I have three of these guys.. quite new, only had 'em a few days. Two larger a bit over two inches, one much smaller. I'm curious to know if it is usual for them to be clumsy ? Took a long time for them to depart the bag they came in, they hung onto the plastic for dear life after I opened it. I was surprised they could pinch so hard. Once in the tank they started feeding quite quickly, but since then I see them fall off things often, which is odd, knowing they can hang onto something as slippery as a plastic bag.

I've seen the largest one, I believe it's a male, swim almost to the top of the tank, (30 G), then appear to simply quit swimming and go straight to the bottom, though that at least appeared to be his choice. I've also seen all of them appear to fall off what they were grazing on, which looked more like they just slipped. 

At this time I don't have a strong enough current going for them to filter well from, though I am going to try to provide one asap, might have to get a power head ? Also going to get them some fry food for a change from the leftover flakes and algae tabs, as there's no algae in the tank as yet.

I see them often, all over the tank, picking stuff off the rocks, the moss, the sponge filter & the wood with their fans. They sure do blend in. The fish ignore them, and they ignore the fish.. two danios. 

Ph is a bit higher than ideal, I fear, around 8, but I am hoping the several pieces of mopani wood I have in there will help to lower it.
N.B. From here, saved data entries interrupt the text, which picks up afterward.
/-! ### The slow path: one edge each, tables L2.4 and L2.6, and L1.3 -/

theorem test_acqReset : (after (feed fullState [0x1C4D])).slow = SlowRegs.reset fullState.cfg := by decide
theorem test_acqIdle : (after (feed live [0x0C4D])).slow = live.slow := by decide
theorem test_acqLaunch_consumes :
    (after (feed { live with acqPend := true } [0])).slow.astate = .start ∧
      (after (feed { live with acqPend := true } [0])).acqPend = false := by decide
theorem test_acqLaunch_in_seeding : (after (feed (seedState .idle) [0])).slow.astate = .start := by decide
theorem test_acqStart :
    (outputs (inState live .start)).adcStartO = true ∧ (after (feed (inState live .start) [0x044D])).slow.astate = .wait := by
  decide
theorem test_acqPoll_baseline : (after (feed (inState live .wait) [0x004D])).slow = (inState live .wait).slow := by decide
theorem test_acqPoll_counts :
    (after (feed { liveT 3 with slow := { live.slow with astate := .wait, wcnt := 1 } } [0x004D])).slow =
      { live.slow with astate := .wait, wcnt := 2 } := by decide
theorem test_acqCapture_beats_timeout :
    (after (feed { liveT 3 with slow := { live.slow with astate := .wait, wcnt := 2, acqFault := true } } [0x044D])).slow =
      { live.slow with astate := .scale, wcnt := 2, raw := 77, acqFault := false } := by decide
theorem test_acqTimeout_at_once :
    (after (feed (inState (liveT 1) .wait) [0x004D])).slow = { live.slow with acqFault := true } := by decide
theorem test_acqTimeout_after_three :
    (after (feed { liveT 3 with slow := { live.slow with astate := .wait, wcnt := 2 } } [0x004D])).slow =
      { live.slow with acqFault := true } := by decide
theorem test_acqReservedState : (after (feed (inState live .reserved) [0])).slow = live.slow := by decide
theorem test_acqScale_clamps :
    (after (feed { live with slow := { live.slow with astate := .scale, raw := 205 } } [0])).slow =
      { live.slow with astate := .filter, raw := 205, meas := 9999 } := by decide
theorem test_acqSeed_row_2 :
    (after (feed (seedState .filter) [0])).slow =
      { (seedState .idle).slow with ring := [100, 200, 0], idx := 2, sum := 300, seedCnt := 2 } := by decide
theorem test_acqSeedLast_only_seed :
    (after (feed { State.resetWith cfgL25 [] with
        slow := { SlowRegs.reset cfgL25 with astate := .filter, meas := 4883 } } [0])).slow =
      { SlowRegs.reset cfgL25 with astate := .build, meas := 4883, ring := [4883], sum := 4883, seedCnt := 1 } := by decide
theorem test_acqUpdate_row_6 :
    (after (feed fullState [0])).slow =
      { fullState.slow with astate := .build, ring := [400, 0, 9999], idx := 0, sum := 10399 } := by decide
theorem test_acqBuild_shadow_bank :
    (after (feed { State.reset with slow := { State.reset.slow with astate := .build, sum := 360, seedCnt := 8 } } [0])).slow =
      { State.reset.slow with astate := .publish, sum := 360, seedCnt := 8, bank1 := [0x6D, 0x66, 0xBF, 0x3F] } := by decide
theorem test_acqPublish_flips :
    (after (feed { State.reset with slow := { State.reset.slow with astate := .publish, sum := 360, seedCnt := 8 } } [0])).slow =
      { State.reset.slow with sum := 360, seedCnt := 8, act := true, dispValid := true, pubVal := 45 } := by decide

/-! ### The interface: the next step runs the placed word -/

theorem test_withFetchWord_ssel : fastOp (State.reset.withFetchWord 8 0b01101) = some .schBlankToShow := by decide
theorem test_withFetchWord_asel : slowOp (State.reset.withFetchWord 16 0x044) = some .acqTimeout := by decide

/-! ### The notation and the trace: lines of program P3, and its cycles 8 and 9 -/

theorem test_line_count_and_comment :
    readLine ['7', '*', 'T', 'I', 'C', 'K', ' ', 'D', 'O', 'N', 'E', ' ', '1', '0', '0', ' ', ';', ' ', '0', 'x'] =
      some ⟨7, .tickDone 100⟩ := by decide
theorem test_line_hex : readLine ['0', 'x', '0', 'C', '6', '4'] = some ⟨1, .hex 0x0C64⟩ := by decide
theorem test_line_value_not_decimal :
    readLine ['D', 'O', 'N', 'E', ' ', '0', 'x', '0', '6', '4'] = none := by decide
theorem test_line_value_too_large :
    readProgram [['R', 'S', 'T'], ['D', 'O', 'N', 'E', ' ', '1', '0', '2', '4']] = .error (.badLine 1) := by decide
theorem test_trace_P3_cycle_8 :
    let c := { Config.test with digits := 2, window := 1, dpPos := some 1, adcTimeout := 3 }
    (trace 2 (feed { live with cfg := c } [0x0800, 0x0800])).map (fun r => (r.fast, r.slow, r.out.digEnO, r.out.segO)) =
      [(some .schBlankToShow, some .acqIdle, 0b01, 0x4F), (some .schShowToBlank, some .acqIdle, 0b00, 0x00)] := by decide

/-! ### Witnesses: for each obligation with hypotheses, a state and operands that meet all of them -/

theorem step_after (s : State) (h : s.cfg.Legal) : step s = .next (after s) := by
  obtain ⟨t, ht⟩ := step_completes h
  rw [ht, after, ht]

/-- The invariants of a state with a full window and something on display, all of them decidable. -/
theorem inv_of_full (s : State) (hv : s.slow.dispValid = true) (hs : s.slow.seedCnt = s.cfg.window)
    (h : s.cfg.Legal ∧ s.slow.ring.length = s.cfg.window ∧ s.slow.bank0.length = s.cfg.digits ∧
      s.slow.bank1.length = s.cfg.digits ∧ s.fast.pos < s.cfg.digits ∧ s.fast.dwell < phaseLen s ∧
      s.fast.cyc < s.cfg.cadence ∧ s.slow.idx < s.cfg.window ∧ s.slow.astate ≠ .reserved ∧ s.slow.meas ≤ 9999 ∧
      (∀ x ∈ s.slow.ring, x ≤ 9999) ∧ s.slow.sum ≤ s.cfg.window * 9999 ∧ s.slow.pubVal ≤ 9999 ∧
      (0 < s.cfg.adcTimeout → s.slow.wcnt < s.cfg.adcTimeout) ∧ (s.cfg.adcTimeout = 0 → s.slow.wcnt = 0) ∧
      s.slow.sum = s.slow.ring.sum ∧ (s.fast.phase = .blank → s.fast.digEn = 0 ∧ s.fast.seg = 0) ∧
      (s.fast.phase = .lit → s.fast.digEn = onehot s.fast.pos) ∧ popcount s.fast.digEn ≤ 1) : CoreInv s := by
  obtain ⟨h1, h2, h3, h4, h5, h6, h7, h8, h9, h10, h11, h12, h13, h14, h15, h16, h17, h18, h19⟩ := h
  exact
    { legal := h1
      shape := ⟨h2, h3, h4, fun _ => hs⟩
      range := ⟨h5, h6, h7, h8, Nat.le_of_eq hs, h9, Nat.le_of_lt_succ s.slow.raw.isLt, h10, h11, h12, h13, h14, h15⟩
      struct := ⟨h16, h17, h18, h19, fun hlt => absurd hs (Nat.ne_of_lt hlt),
        fun hf => absurd (hv.symm.trans hf) (by decide), fun _ => hs⟩ }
I could put a bit of peat in the filter too. I've read oak leaves also work for this ? I just never figured them to be as clumsy as they appear to be.. is this normal for them or are they still acclimating to their new home ?

Also, anyone know where would I get a pipette long enough to target feed them.. tank's 18" high, so it would need to be at least 14" - 15" long to reach the shrimp.


----------



## RevoBuda (Sep 3, 2011)

I have 3 flower shrimp as well. I do not find them to be clumsy at all... Rather they tend to stay directly in line with filter outflow or graze the bottom with their hands. They seem to be able to hang on to just about anything they can get their feet around. Mine have become a gorgeous red colour and have a large white stripes down their backs. I think you should try to get them some flow, or a piece of plant or wood near filter outflow so they can feed better. I had my phone up at 7-8 and they seemed fine before. Tank is now at 6.5 and I have never seen them happier. Hope this helps, good luck.


----------



## Fishfur (Mar 4, 2012)

Thanks..I am going to see what I can do about getting them some more current to feed in, but meantime, maybe they are just getting used to new environment. The tank at the LFS was bare, so they've been without plants, rocks or anything else to climb on for who knows how long. I have several different chunks of wood, several rocks, two with moss tied on, they have checked 'em all out. One piece of wood had developed a bit of grey film that was quite icky looking, I was going to siphon it out but it's gone now. It was either the shrimp or the snail that ate it. They don't seem particularly shy, unless I am moving a plant or something, they are often in plain sight. Be interesting to see how large they grow.. I've read about 3 inches, though I think that's for the boys.


----------



## RevoBuda (Sep 3, 2011)

You can tell which shrimp is male by how thick their forelegs are. The males have thicker forelegs. 

Just make sure they have good flow and they should be okay. I have found them to be very hardy. They are not shy at all, I can be working on mounting some plants right beside them and they ignore me. Two of my shrimp are full grown with the third not that far behind. They molt probably about once every month or so in my tank.

Cheers bud. Let me know how it pans out. It'd be nice to know.


----------



## Fishfur (Mar 4, 2012)

I will, thanks. I do think the largest one is male.. his front pair of legs are definitely thicker than the rest, but the other two I haven't been able to get a good enough look to tell yet. He's the one I see swimming up the front glass, sometimes nearly to the top. Not sure what he's up to, he always just slides back down again. I just hope it's cause he feels good .


----------